“Hey would it be stupid to try to remake that picture in my office from when I was a kid?”

“No! That sounds really fun!” – It was.  A LOT of fun!

If you’ve been by my house any time in the last 25 years, you’ve likely seen the image above on the left, either hanging in my room or office.  I took it on a family vacation to Utah with my film camera, a Canon F-1, given to me by a long time family friend, Roger Givens.  Well, on Holly’s and my recent trip to Utah, I hatched a plan to recreate it.  Not in a cheesy, let me see if I can dress up and look just like I did 25 years ago kind of way, but in a “this is me now” kind of way.  Honestly, I had no idea how fun this would be.

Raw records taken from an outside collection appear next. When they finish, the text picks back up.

-- ==== Sys2Proof/Machine/Step.lean ====
section
/-! DEFINITION. Machine/Step.lean: one step of the machine. -/

namespace Sys2Proof.Machine

/-- One step: what `fetch` says, and an instruction it gives is run by `exec`. -/
def step (s : State) : Host.Outcome State Fault Refusal :=
  match fetch s with
  | .run i t => exec i t
  | .done o => o

/-- The state with a word of the opcode table where the next step fetches its instruction. -/
def State.withFetchWord (s : State) (nbits w : Nat) : State := placeWord s (encodingOfWord nbits w)

end Sys2Proof.Machine
end

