-- ==== Sys2Proof/Laws/Ops.lean ====
section
/-! SUPPORT. Laws/Ops.lean: the trace's last entry, and the responses' fields. -/

namespace Sys2Proof.Machine

/-- Recording an answer changes the last entry's answer and nothing else (R41). -/
@[simp] theorem answerLast_append (a : Answer) (l : List BusWrite) (e : BusWrite) :
    answerLast a (l ++ [e]) = l ++ [{ e with answer := a }] := by
  induction l with
  | nil => rfl
  | cons d r ih =>
    cases r with
    | nil => rfl
    | cons f r => simpa [answerLast] using ih

theorem answerLast_eq (a : Answer) (l : List BusWrite) :
    answerLast a l = l ∧ l = [] ∨
      ∃ i e, l = i ++ [e] ∧ answerLast a l = i ++ [{ e with answer := a }] := by
  rcases List.eq_nil_or_concat l with rfl | ⟨i, e, rfl⟩
  · exact .inl ⟨rfl, rfl⟩
  · exact .inr ⟨i, e, by simp, by simp⟩

/-- The block waits exactly when the last frame offered has no answer (R42). -/
theorem awaiting_iff (s : State) :
    awaiting s = true ↔ ∃ i e, s.trace = i ++ [e] ∧ e.answer = .pending := by
  unfold awaiting
  rcases List.eq_nil_or_concat s.trace with h | ⟨i, e, h⟩
  · simp [h]
  · rw [h]
    simp only [List.concat_eq_append, List.getLast?_append, List.getLast?_singleton,
      Option.some_or, decide_eq_true_eq]
    constructor
    · exact fun he => ⟨i, e, rfl, he⟩
    · rintro ⟨i', e', h', he⟩
      have := (List.append_inj' h' rfl).2
      simp only [List.cons.injEq, and_true] at this
      rw [this]; exact he

theorem awaiting_of_trace {s : State} {i : List BusWrite} {e : BusWrite} (h : s.trace = i ++ [e]) :
    awaiting s = decide (e.answer = .pending) := by
  unfold awaiting
  simp [h]

/-- Only the trace decides whether the block waits. -/
theorem awaiting_congr {s t : State} (h : t.trace = s.trace) : awaiting t = awaiting s := by
  unfold awaiting; rw [h]

/-- The fields of a response (R55). -/
theorem response_fields (st : BitVec 1) (code : BitVec 4) (v : BitVec 1) :
    responseStatus (responseWord st code v) = st ∧ responseCode (responseWord st code v) = code ∧
      responseValue (responseWord st code v) = v := by
  revert st code v; decide

end Sys2Proof.Machine
end

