/-- From the first init frame to the end of BEGIN (R89, R92, R93). -/
theorem AtSend.reaches_displayOn (h : AtSend s .begin (initBase s.cfg)) (hg : geometry s.cfg = some g)
    (ha : s.answers = List.replicate (s.cfg.initFraming.length + 2 * pages s.cfg) .ok ++ ans) :
    Reaches s (afterOk true { afterFrames (beginFrames s g) ans s with lc := .displayOn, seq := .idle }) := by
  have hwf := h.atStep.wellFormed
  have hlength := length_beginFrames hwf g
  have hbase := initBase_lt_flushBase hwf
  have hcount : stepCount s.cfg .begin = flushBase s.cfg + 2 * pages s.cfg := rfl
  have hrun := h.reaches_finish (fs := beginFrames s g) (ans := ans) (by omega)
    (by rw [hlength, hcount, flushBase, Nat.add_assoc]) (fun i f hi => sendFrame_begin hwf hg hi) (by rw [hlength, ha])
  rwa [finish, respond_eq_afterOk] at hrun

/-- The state after the acceptance of BEGIN with the allocation succeeding (R84, R85). -/
def afterAccept (rest : List RequestWord) (pm : PowerMode) (al : List Bool) (s : State) : State :=
  { s with
    offered := rest, busy := true, pwr := pm, fbValid := true, lc := .bufferAllocated, allocs := al,
    seq := .running .begin 1 }

variable {q : RequestWord} {rest : List RequestWord} {pm : PowerMode} {al : List Bool}

theorem Ready.seq_idle (h : Ready s q rest) : s.seq = .idle := by
  obtain ⟨_, _, _, hs, _⟩ := h
  exact hs

theorem Ready.step_begin (h : Ready s q rest) (hd : decodeRequest q = .ok (.begin pm)) (hlc : s.lc = .uninitialized)
    (hal : s.allocs = true :: al) : step s = .next (afterAccept rest pm al s) := by
  obtain ⟨hok, htake⟩ := takeAlloc_cons (s := { s with offered := rest, busy := true, pwr := pm }) hal
  rw [h.step_ok hd, exec_begin (by exact hlc), beginAllocate_success hok, htake]
  rfl

theorem Ready.atStep_afterAccept (h : Ready s q rest) (pm : PowerMode) (al : List Bool) :
    AtStep (afterAccept rest pm al s) .begin 1 := by
  obtain ⟨hwf, hf, he, _⟩ := h
  exact ⟨hwf, hf, he, rfl⟩

theorem splashed_afterAccept (s : State) (l : List SplashBlit) (m : Memory) :
    splashed (afterAccept rest pm al s) l m = splashed s l m :=
  splashed_congr (u := afterAccept rest pm al s) (s := s) rfl rfl rfl l m

theorem sentOk_append (c : Config) (fs fs' : List (List WireByte)) :
    sentOk c (fs ++ fs') = sentOk c fs ++ sentOk c fs' := List.map_append

end Sys2Proof.Machine

/-! ### The statements -/

open Sys2Proof Sys2Proof.Machine

/-- Settles O26: BEGIN's acceptance is its allocation (`exec_begin`), which succeeds or fails. -/
theorem beginStartsOrReportsFailure : Obligations.BeginStartsOrReportsFailure := by
  refine ⟨fun q hq hop => ?_, fun s pm hlc => ⟨_, exec_begin hlc pm, fun ha => ?_, fun ha => ?_⟩, fun s pm hlc => ?_⟩
  · rw [decodeRequest_clear hq, if_pos hop]
    rfl
  · rw [beginAllocate_success (by exact ha), takeAlloc_eq]
  · rw [beginAllocate_failure (by exact ha), respond_eq_afterOk, takeAlloc_eq]
    rfl
  · rw [execBegin_refused hlc, raiseFault_eq_afterFault]

/-- Settles O27: the stream written out, with the two bytes that depend on the power mode by its cases. -/
theorem initStreamBytes : Obligations.InitStreamBytes := by
  intro c g pwr v
  cases pwr <;> rfl

/-- Settles O28: INIT_FRAMING is a partition of the init stream into pieces that are not empty. -/
theorem initFramesCarryTheStream : Obligations.InitFramesCarryTheStream := by
  intro c g pwr v hwf
  obtain ⟨hlength, _⟩ := initFrames_facts hwf g pwr v
  refine ⟨hlength, fun f hf => initFrame_bytes g pwr v hwf hf, initFrames_commandBytes g pwr v hwf, fun hdefault => ?_⟩
  rw [map_length_initFrames g pwr v hwf, hdefault]
  rfl

/-- Settles O29: each step before the handshake by its own lemma. -/
theorem beginStepsBeforeTheHandshake : Obligations.BeginStepsBeforeTheHandshake := by
  refine ⟨fun s hat => ⟨_, hat.step_clear, rfl, Memory.read_fill _ _⟩, fun s j b hat hb => ?_, fun s hat => ?_⟩
  · rw [show 3 + j = 2 + j + 1 by omega]
    exact hat.step_splash hb
  · obtain ⟨_, _, _, _, _, _, _, g, hg⟩ := wellFormed_facts hat.wellFormed
    obtain ⟨hmem, hw, hh⟩ := geometry_row hg
    refine ⟨g, hmem, hw, hh, ?_⟩
    rw [hat.step_contrast hg]
    cases s.pwr <;> rfl

/-- Settles O30: the row the step reads is a 128x64 row, and a well-formed table gives those the contrasts of R58. -/
theorem contrastOfThe128x64Panel : Obligations.ContrastOfThe128x64Panel := by
  intro s hat hw hh
  obtain ⟨_, _, _, _, _, _, _, g, hg⟩ := wellFormed_facts hat.wellFormed
  obtain ⟨hmem, hgw, hgh⟩ := geometry_row hg
  obtain ⟨hint, hext⟩ := contrasts_128x64 hat.wellFormed hmem (hgw.trans hw) (hgh.trans hh)
  refine ⟨_, hat.step_contrast hg, fun hp => ?_, fun hp => ?_⟩
  · simp [hp, contrastFor, hint]
  · simp [hp, contrastFor, hext]

/-- Settles O31: the acceptance, the steps up to the handshake (`AtStep.reaches_handshake`), and the frames to the end
(`AtSend.reaches_displayOn`). -/
theorem beginCompletes : Obligations.BeginCompletes := by
  intro s q rest pm g al ans hready hd hframe hw hlc hg hal hans
  refine ⟨_, rfl, fun hnone a ha => ?_, ?_⟩
  · rw [hnone, splashed, Memory.read_fill, if_pos ha]
  · have haccept := hready.step_begin hd hlc hal
    have hat := hready.atStep_afterAccept pm al
    have hsend : AtSend (atHandshake g (afterAccept rest pm al s)) .begin (initBase s.cfg) :=
      ⟨atStep_atHandshake hat g, hframe, hw⟩
    have hend := hsend.reaches_displayOn hg hans
    rw [afterFrames, beginFrames, sentOk_append, ← List.append_assoc, ← hready.seq_idle] at hend
    have hrun := Reaches.step haccept ((hat.reaches_handshake hg).trans hend)
    rw [atHandshake, splashed_afterAccept] at hrun
    exact hrun

/-- Settles O32: a splash is drawn whole and a `Send` faults with E_BUS (`seqStep_fault`). -/
theorem beginFaultsOnlyOnTheBus : Obligations.BeginFaultsOnlyOnTheBus := by
  intro s t k hat hstep hfault
  rw [hat.step_eq] at hstep
  obtain ⟨hwf, hf, _, _⟩ := hat
  exact seqStep_fault hwf hf hstep hfault

end

section
/-! SUPPORT. FLUSH (spec/44_flush.md): the frames of the page-write sequence on the wire (R95 to R98), the run of a whole
flush (R94), and what its steps keep (R45). -/

/-! ### The frames of the page-write sequence (R95 to R98) -/

namespace Sys2Proof.Machine

variable (c : Config) (fb : Memory) (p : Nat)

@[simp] theorem flushFrame_even : flushFrame c fb (2 * p) = pageSelectFrame c p := by
  rw [flushFrame, if_pos (Nat.mul_mod_right 2 p), Nat.mul_div_cancel_left p two_pos]

@[simp] theorem flushFrame_odd : flushFrame c fb (2 * p + 1) = pageDataFrame c fb p := by
  rw [flushFrame, if_neg (by omega), show (2 * p + 1) / 2 = p by omega]

theorem frameBytes_pageSelectFrame : frameBytes (pageSelectFrame c p) =
    [0x00#8, 0xB0#8 ||| (BitVec.ofNat 4 p).setWidth 8, c.colLow, 0x10#8] := rfl

theorem frameBytes_pageDataFrame : frameBytes (pageDataFrame c fb p) =
    0x40#8 :: (List.range c.width).map fun col => Memory.read fb (p * c.width + col) := by
  simp [frameBytes, pageDataFrame, dataFrame, pageBytes]

@[simp] theorem length_pageSelectFrame : (pageSelectFrame c p).length = 4 := rfl

@[simp] theorem length_pageDataFrame : (pageDataFrame c fb p).length = 1 + c.width := by
  simp [pageDataFrame, dataFrame, pageBytes, Nat.add_comm]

Let’s start at the start.  In the Summer of ’96 (it actually might have been ’97, we’re not 100% sure now), my dad had a meeting in Utah to attend for work and my mom and I tagged along.  We made a little road trip out of it, driving up to the Grand Tetons and Yellowstone before returning home.  Dad’s meetings were in Ogden, so we ended up exploring around there a bit.  None of us remembers if we had spotted this particular trail while driving up Ogden Canyon, or if someone had suggested it, but in any case the three of us went for a hike.  As the hike progressed, I had decided that I wanted to go on further to see if I couldn’t find a nice spot for sunset, but mom and dad (who at the time were 4 – 5 years older than I am now) decided to turn back.  From the trail we could see a parking lot at the end of a street that looked to go all the way in to town, so we agreed that they could figure out where that was and we’d meet there after sunset (the grid layout of the streets in Utah make such a proposition pretty straight-forward, as crazy as it sounds now, with none of us actually having a map).  They turned back, and I carried on, assuming I’d be able to figure out a way to get to that parking lot from the mountainside.

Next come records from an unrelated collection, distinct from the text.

-- ==== Sys2Proof/Syntax.lean ====
section
/-! DEFINITION. The instruction set as data: one constructor of Instr per row of spec/opcode_table.json.
An encoded instruction holds its control fields (Hdr) and its operands. A row without an encoding is an event of the
part (95_what_each_step_holds.md): its arguments say where it happens and what the outside supplies. -/

namespace Sys2Proof

/-- The three lengths of an instruction word (R69, R70). -/
inductive Form | w64 | w96 | w128
  deriving DecidableEq, Repr

/-- The control fields that every instruction carries (R69). `wait` is the wait set of R78, bit k for F_k. -/
structure Hdr where
  form : Form
  bt   : BitVec 5
  sd   : BitVec 3
  uni  : Bool
  wait : BitVec 12
  sf   : Option (Fin 12)
  pg   : BitVec 3
  pn   : Bool
  deriving DecidableEq, Repr

/-- A register operand by the code of R80: V0-V191, S0-S61, or S62 (reads zero, discards writes). -/
inductive Reg
  | v (r : Fin 192)
  | s (r : Fin 62)
  | z
  deriving DecidableEq, Repr

/-- A source: a register, or S63, the immediate that the word carries (R81). In the SC layout the value
is the sign-extended 24-bit field. -/
inductive Src
  | r (x : Reg)
  | imm (x : W32)
  deriving DecidableEq, Repr

/-- A predicate operand by the code of R123: P0-P7, Q0-Q3. -/
inductive Pred
  | p (i : Fin 8)
  | q (i : Fin 4)
  deriving DecidableEq, Repr

/-- A field that must hold an even S number from 192 to 252, or 254 (S62). -/
inductive SPair
  | pr (k : Fin 31)
  | z
  deriving DecidableEq, Repr

/-- Integer types (R84). -/
inductive IntTy | s32 | n32 | s64 | n64 | s16x2 | n16x2 | s8x4 | n8x4
  deriving DecidableEq, Repr

/-- Float types of the float family (R84). -/
inductive FlTy | f32 | f16x2 | bf16x2
  deriving DecidableEq, Repr

/-- Rounding modes (R96). -/
inductive Rm | rn | rz | rp | rm
  deriving DecidableEq, Repr

/-- The float family's MOD (R84). -/
structure FlMod where
  ty   : FlTy
  rm   : Rm
  sat  : Bool
  nega : Bool
  absa : Bool
  deriving DecidableEq, Repr

/-- Conditions of ICMP (R130). -/
inductive Cc | eq | ne | lt | le | gt | ge
  deriving DecidableEq, Repr

/-- Conditions of FCMP: those of ICMP, then UN and OR (R130). -/
inductive FCc | eq | ne | lt | le | gt | ge | un | or
  deriving DecidableEq, Repr

/-- The float formats that conversions and dot products name (R94, R102). -/
inductive FFmt | f32 | f16 | bf16 | e4m3 | e5m2 | e2m1
  deriving DecidableEq, Repr

/-- Destination and source integer codes of CVTFI and CVTIF (R136). -/
inductive CvtInt | s32 | n32 | s64 | n64 | s16 | n16 | s8 | n8
  deriving DecidableEq, Repr

/-- The targets of CVTNE (all of them) and of QSCALE (E4M3 to S4) by R136. -/
inductive NarrowFmt | f16 | bf16 | e4m3 | e5m2 | e2m1 | s8 | s4
  deriving DecidableEq, Repr

/-- Block sizes of CVTNE and QSCALE (R139). -/
inductive Blk | b16 | b32 | b64
  deriving DecidableEq, Repr

/-- Element widths of PACK and UNPACK (R140). -/
inductive PkW | w2 | w4 | w8 | w16
  deriving DecidableEq, Repr

/-- How PACK narrows (R140). -/
inductive PkMode | trunc | ss | sn
  deriving DecidableEq, Repr

/-- The modes of QSCALE (R141). APPLY has neither block nor target, and only APPLY reads B. -/
inductive QMode
  | scale (bg : Blk) (tgt : NarrowFmt)
  | div (bg : Blk) (tgt : NarrowFmt)
  | apply (b : Src)
  deriving DecidableEq, Repr

/-- The outputs of TERN (R142). -/
inductive TernOut | s8x4 | s16x2 | s32
  deriving DecidableEq, Repr

/-- Operand formats of DOT2, DOT4 and DOT8 (R144). -/
inductive Dot2Fmt | f16 | bf16
  deriving DecidableEq, Repr
inductive Dot4Fmt | e4m3 | e5m2 | s8
  deriving DecidableEq, Repr
inductive Dot8Fmt | e2m1 | s4
  deriving DecidableEq, Repr

/-- Segment widths of the cross-lane instructions (R146). -/
inductive SegW | w64 | w32 | w16 | w8 | w4 | w2
  deriving DecidableEq, Repr

/-- Operations and types of SCAN and VRED (R149). -/
inductive ScanOp | add | min | max | and | or | xor
  deriving DecidableEq, Repr
inductive ScanTy | s32 | n32 | s64 | n64 | f32
  deriving DecidableEq, Repr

After about another mile or so, I came upon an awesome clearing at the top of some cliffs overlooking the city.  No need to go further, this was a great spot.  From my perch I could clearly see the agreed upon rendezvous spot, and I could see that there were multiple trails to get me there.  Nothing to do now but hang out and wait for the sun to set.  I found a big rock to hide in the shadow of, and I waited.

Unbeknownst to me, as I was chilling on the cliff top, mom and dad had gotten lost trying to find their way back.  At one point on the trail they could see their car, but couldn’t see how to get there, so they just went down the mountain.  To hear mom and dad tell it, it was quite the harrowing adventure, involving lots of sliding on their butts down a rocky embankment until they finally made it to the car. While Holly and I were there, I tried to find the spot where they had parked, but there were multiple locations it could have been (I was never able to work out what trail we had started on), and all of them would have been nuts to try to just slide down the mountain to! LOL  Frankly, after having hiked the trail we did, I’m even more impressed now, because that mountain was TOUGH!  Oh to be 19 again!

(story continues below)

Mom and Dad on the trail – 1996(ish)

In the time since that day, many of the details of my day had escaped me.  I remember setting up the shot of myself, and I remember the excitement of getting the film back once we got home to discover that it had turned out good.  I couldn’t remember though, what exactly the view from where I stood looked like.  Why didn’t I take any pictures of that?  Did I actually stay until sunset?  (After Holly and I hiked down in the dusk light, that seemed unlikely to me because it was not an easy hike down, and it was almost 2 miles).  What did the area around me, outside of the frame look like?  I couldn’t remember.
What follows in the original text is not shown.